-- ==== Sys2Proof/Machine/Caches.lean ====
section
/-! DEFINITION. The caches: lines that the L1 of a spindle and the L2 of a bobbin hold, and which of them are dirty (R118, R119).
The bytes and tags of a line stand in memory's fields, since the caches are coherent (R21). -/

namespace Sys2Proof.Machine

/-- The spindle of an L1 place, and the bank whose way it is (R118). -/
def l1Spindle (place : Nat) : Nat := place / 65536
/-- The bank of an L1 place (R118). -/
def l1Bank (place : Nat) : Nat := place / 1024 % 64
/-- The bobbin of an L1 place (R9). -/
def l1Bobbin (place : Nat) : Nat := bobbinOf (2 * l1Spindle place)
/-- The bobbin of an L2 place (R119). -/
def l2Bobbin (place : Nat) : Nat := place / 2 ^ 21

/-- A place holds the line. -/
def holdsLine (line : Nat) (x : Option CacheLine) : Bool := x.any fun c => c.line == line

/-- The L1 of a spindle holds a line. -/
def State.inL1 (s : State) (spindle line : Nat) : Bool := s.l1.any fun p => l1Spindle p.1 == spindle && holdsLine line p.2
/-- The L2 of a bobbin holds a line. -/
def State.inL2 (s : State) (bobbin line : Nat) : Bool := s.l2.any fun p => l2Bobbin p.1 == bobbin && holdsLine line p.2

/-- A context of a spindle writes a line (R118, R119): its copy in the spindle's L1, or in the bobbin's L2, becomes dirty, and
every other L1 and L2 loses its copy. -/
def State.cacheWrite (s : State) (spindle line : Nat) : State :=
  let one := s.inL1 spindle line
  let dirty (x : Option CacheLine) : Option CacheLine := if holdsLine line x then some { line := line, dirty := true } else x
  { s with
    l1 := (s.l1.filter fun p => l1Spindle p.1 == spindle || !holdsLine line p.2).map fun p => (p.1, dirty p.2)
    l2 := (s.l2.filter fun p => l2Bobbin p.1 == bobbinOf (2 * spindle) || !holdsLine line p.2).map fun p =>
      (p.1, if one then p.2 else dirty p.2) }

/-- A line is recalled from every L1 and L2, dirty copies written back (R118, R427). -/
def State.recall (s : State) (line : Nat) : State :=
  { s with l1 := s.l1.filter fun p => !holdsLine line p.2, l2 := s.l2.filter fun p => !holdsLine line p.2 }

/-- The ways of banks leave L1, dirty lines written back to L2 (R110, R118). -/
def State.dropWays (s : State) (spindle : Nat) (banks : List Nat) : State :=
  let gone (p : Nat × Option CacheLine) : Bool := l1Spindle p.1 == spindle && banks.contains (l1Bank p.1)
  let lost := (s.l1.filter gone).filterMap fun p => p.2.bind fun c => if c.dirty then some c.line else none
  { s with
    l1 := s.l1.filter fun p => !gone p
    l2 := s.l2.map fun p => (p.1, p.2.map fun c =>
      if l2Bobbin p.1 == bobbinOf (2 * spindle) && lost.contains c.line then { c with dirty := true } else c) }

/-- A bobbin's L1 and L2 are written back and emptied, as before it parks (R119, R385). -/
def State.dropCaches (s : State) (bobbin : Nat) : State :=
  { s with l1 := s.l1.filter fun p => l1Bobbin p.1 != bobbin, l2 := s.l2.filter fun p => l2Bobbin p.1 != bobbin }

/-- A line leaves an L1 way, written back to L2 where it is dirty (R118). -/
def State.evictL1 (s : State) (place : Nat) : State :=
  match s.l1.get none place with
  | none => s
  | some c =>
    { s with
      l1 := s.l1.filter fun p => p.1 != place
      l2 := if c.dirty then s.l2.map fun p =>
          (p.1, if l2Bobbin p.1 == l1Bobbin place && holdsLine c.line p.2 then some { c with dirty := true } else p.2)
        else s.l2 }

/-- A line leaves an L2 slice and every L1 of its bobbin, written back where it is dirty (R118, R119). -/
def State.evictL2 (s : State) (place : Nat) : State :=
  match s.l2.get none place with
  | none => s
  | some c =>
    { s with
      l1 := s.l1.filter fun p => !(l1Bobbin p.1 == l2Bobbin place && holdsLine c.line p.2)
      l2 := s.l2.filter fun p => p.1 != place }

/-- The place of a cache that holds something, and what it holds. -/
def State.cachedAt (s : State) (l1 : Bool) (place : Nat) : Option CacheLine := if l1 then s.l1.get none place else s.l2.get none place

/-- A line enters an empty L2 place; a dirty copy in another bobbin is written back (R119). -/
def State.fillL2 (s : State) (place line : Nat) : State :=
  if (s.l2.get none place).isSome || s.inL2 (l2Bobbin place) line || decide (8 ≤ l2Bobbin place) then s
  else
    let clean (p : Nat × Option CacheLine) : Nat × Option CacheLine := (p.1, p.2.map fun c => if c.line = line then { c with dirty := false } else c)
    { s with l1 := s.l1.map clean, l2 := SMap.set none (s.l2.map clean) place (some { line := line, dirty := false }) }

/-- A line that the bobbin's L2 holds enters an empty L1 place (R118). -/
def State.fillL1 (s : State) (place line : Nat) : State :=
  if (s.l1.get none place).isSome || s.inL1 (l1Spindle place) line || !s.inL2 (l1Bobbin place) line then s
  else { s with l1 := s.l1.set none place (some { line := line, dirty := false }) }

end Sys2Proof.Machine
end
======
#### [Work required]
Your answer must be the records above, repeated exactly.

#### [Result of this exercise]
-- ==== Sys2Proof/Machine/Caches.lean ====
section
/-! DEFINITION. The caches: lines that the L1 of a spindle and the L2 of a bobbin hold, and which of them are dirty (R118, R119).
The bytes and tags of a line stand in memory's fields, since the caches are coherent (R21). -/

namespace Sys2Proof.Machine

/-- The spindle of an L1 place, and the bank whose way it is (R118). -/
def l1Spindle (place : Nat) : Nat := place / 65536
/-- The bank of an L1 place (R118). -/
def l1Bank (place : Nat) : Nat := place / 1024 % 64
/-- The bobbin of an L1 place (R9). -/
def l1Bobbin (place : Nat) : Nat := bobbinOf (2 * l1Spindle place)
/-- The bobbin of an L2 place (R119). -/
def l2Bobbin (place : Nat) : Nat := place / 2 ^ 21

/-- A place holds the line. -/
def holdsLine (line : Nat) (x : Option CacheLine) : Bool := x.any fun c => c.line == line

/-- The L1 of a spindle holds a line. -/
def State.inL1 (s : State) (spindle line : Nat) : Bool := s.l1.any fun p => l1Spindle p.1 == spindle && holdsLine line p.2
/-- The L2 of a bobbin holds a line. -/
def State.inL2 (s : State) (bobbin line : Nat) : Bool := s.l2.any fun p => l2Bobbin p.1 == bobbin && holdsLine line p.2

/-- A context of a spindle writes a line (R118, R119): its copy in the spindle's L1, or in the bobbin's L2, becomes dirty, and
every other L1 and L2 loses its copy. -/
def State.cacheWrite (s : State) (spindle line : Nat) : State :=
  let one := s.inL1 spindle line
  let dirty (x : Option CacheLine) : Option CacheLine := if holdsLine line x then some { line := line, dirty := true } else x
  { s with
    l1 := (s.l1.filter fun p => l1Spindle p.1 == spindle || !holdsLine line p.2).map fun p => (p.1, dirty p.2)
    l2 := (s.l2.filter fun p => l2Bobbin p.1 == bobbinOf (2 * spindle) || !holdsLine line p.2).map fun p =>
      (p.1, if one then p.2 else dirty p.2) }

/-- A line is recalled from every L1 and L2, dirty copies written back (R118, R427). -/
def State.recall (s : State) (line : Nat) : State :=
  { s with l1 := s.l1.filter fun p => !holdsLine line p.2, l2 := s.l2.filter fun p => !holdsLine line p.2 }

/-- The ways of banks leave L1, dirty lines written back to L2 (R110, R118). -/
def State.dropWays (s : State) (spindle : Nat) (banks : List Nat) : State :=
  let gone (p : Nat × Option CacheLine) : Bool := l1Spindle p.1 == spindle && banks.contains (l1Bank p.1)
  let lost := (s.l1.filter gone).filterMap fun p => p.2.bind fun c => if c.dirty then some c.line else none
  { s with
    l1 := s.l1.filter fun p => !gone p
    l2 := s.l2.map fun p => (p.1, p.2.map fun c =>
      if l2Bobbin p.1 == bobbinOf (2 * spindle) && lost.contains c.line then { c with dirty := true } else c) }

/-- A bobbin's L1 and L2 are written back and emptied, as before it parks (R119, R385). -/
def State.dropCaches (s : State) (bobbin : Nat) : State :=
  { s with l1 := s.l1.filter fun p => l1Bobbin p.1 != bobbin, l2 := s.l2.filter fun p => l2Bobbin p.1 != bobbin }

/-- A line leaves an L1 way, written back to L2 where it is dirty (R118). -/
def State.evictL1 (s : State) (place : Nat) : State :=
  match s.l1.get none place with
  | none => s
  | some c =>
    { s with
      l1 := s.l1.filter fun p => p.1 != place
      l2 := if c.dirty then s.l2.map fun p =>
          (p.1, if l2Bobbin p.1 == l1Bobbin place && holdsLine c.line p.2 then some { c with dirty := true } else p.2)
        else s.l2 }

/-- A line leaves an L2 slice and every L1 of its bobbin, written back where it is dirty (R118, R119). -/
def State.evictL2 (s : State) (place : Nat) : State :=
  match s.l2.get none place with
  | none => s
  | some c =>
    { s with
      l1 := s.l1.filter fun p => !(l1Bobbin p.1 == l2Bobbin place && holdsLine c.line p.2)
      l2 := s.l2.filter fun p => p.1 != place }

/-- The place of a cache that holds something, and what it holds. -/
def State.cachedAt (s : State) (l1 : Bool) (place : Nat) : Option CacheLine := if l1 then s.l1.get none place else s.l2.get none place

/-- A line enters an empty L2 place; a dirty copy in another bobbin is written back (R119). -/
def State.fillL2 (s : State) (place line : Nat) : State :=
  if (s.l2.get none place).isSome || s.inL2 (l2Bobbin place) line || decide (8 ≤ l2Bobbin place) then s
  else
    let clean (p : Nat × Option CacheLine) : Nat × Option CacheLine := (p.1, p.2.map fun c => if c.line = line then { c with dirty := false } else c)
    { s with l1 := s.l1.map clean, l2 := SMap.set none (s.l2.map clean) place (some { line := line, dirty := false }) }

/-- A line that the bobbin's L2 holds enters an empty L1 place (R118). -/
def State.fillL1 (s : State) (place line : Nat) : State :=
  if (s.l1.get none place).isSome || s.inL1 (l1Spindle place) line || !s.inL2 (l1Bobbin place) line then s
  else { s with l1 := s.l1.set none place (some { line := line, dirty := false }) }

end Sys2Proof.Machine
end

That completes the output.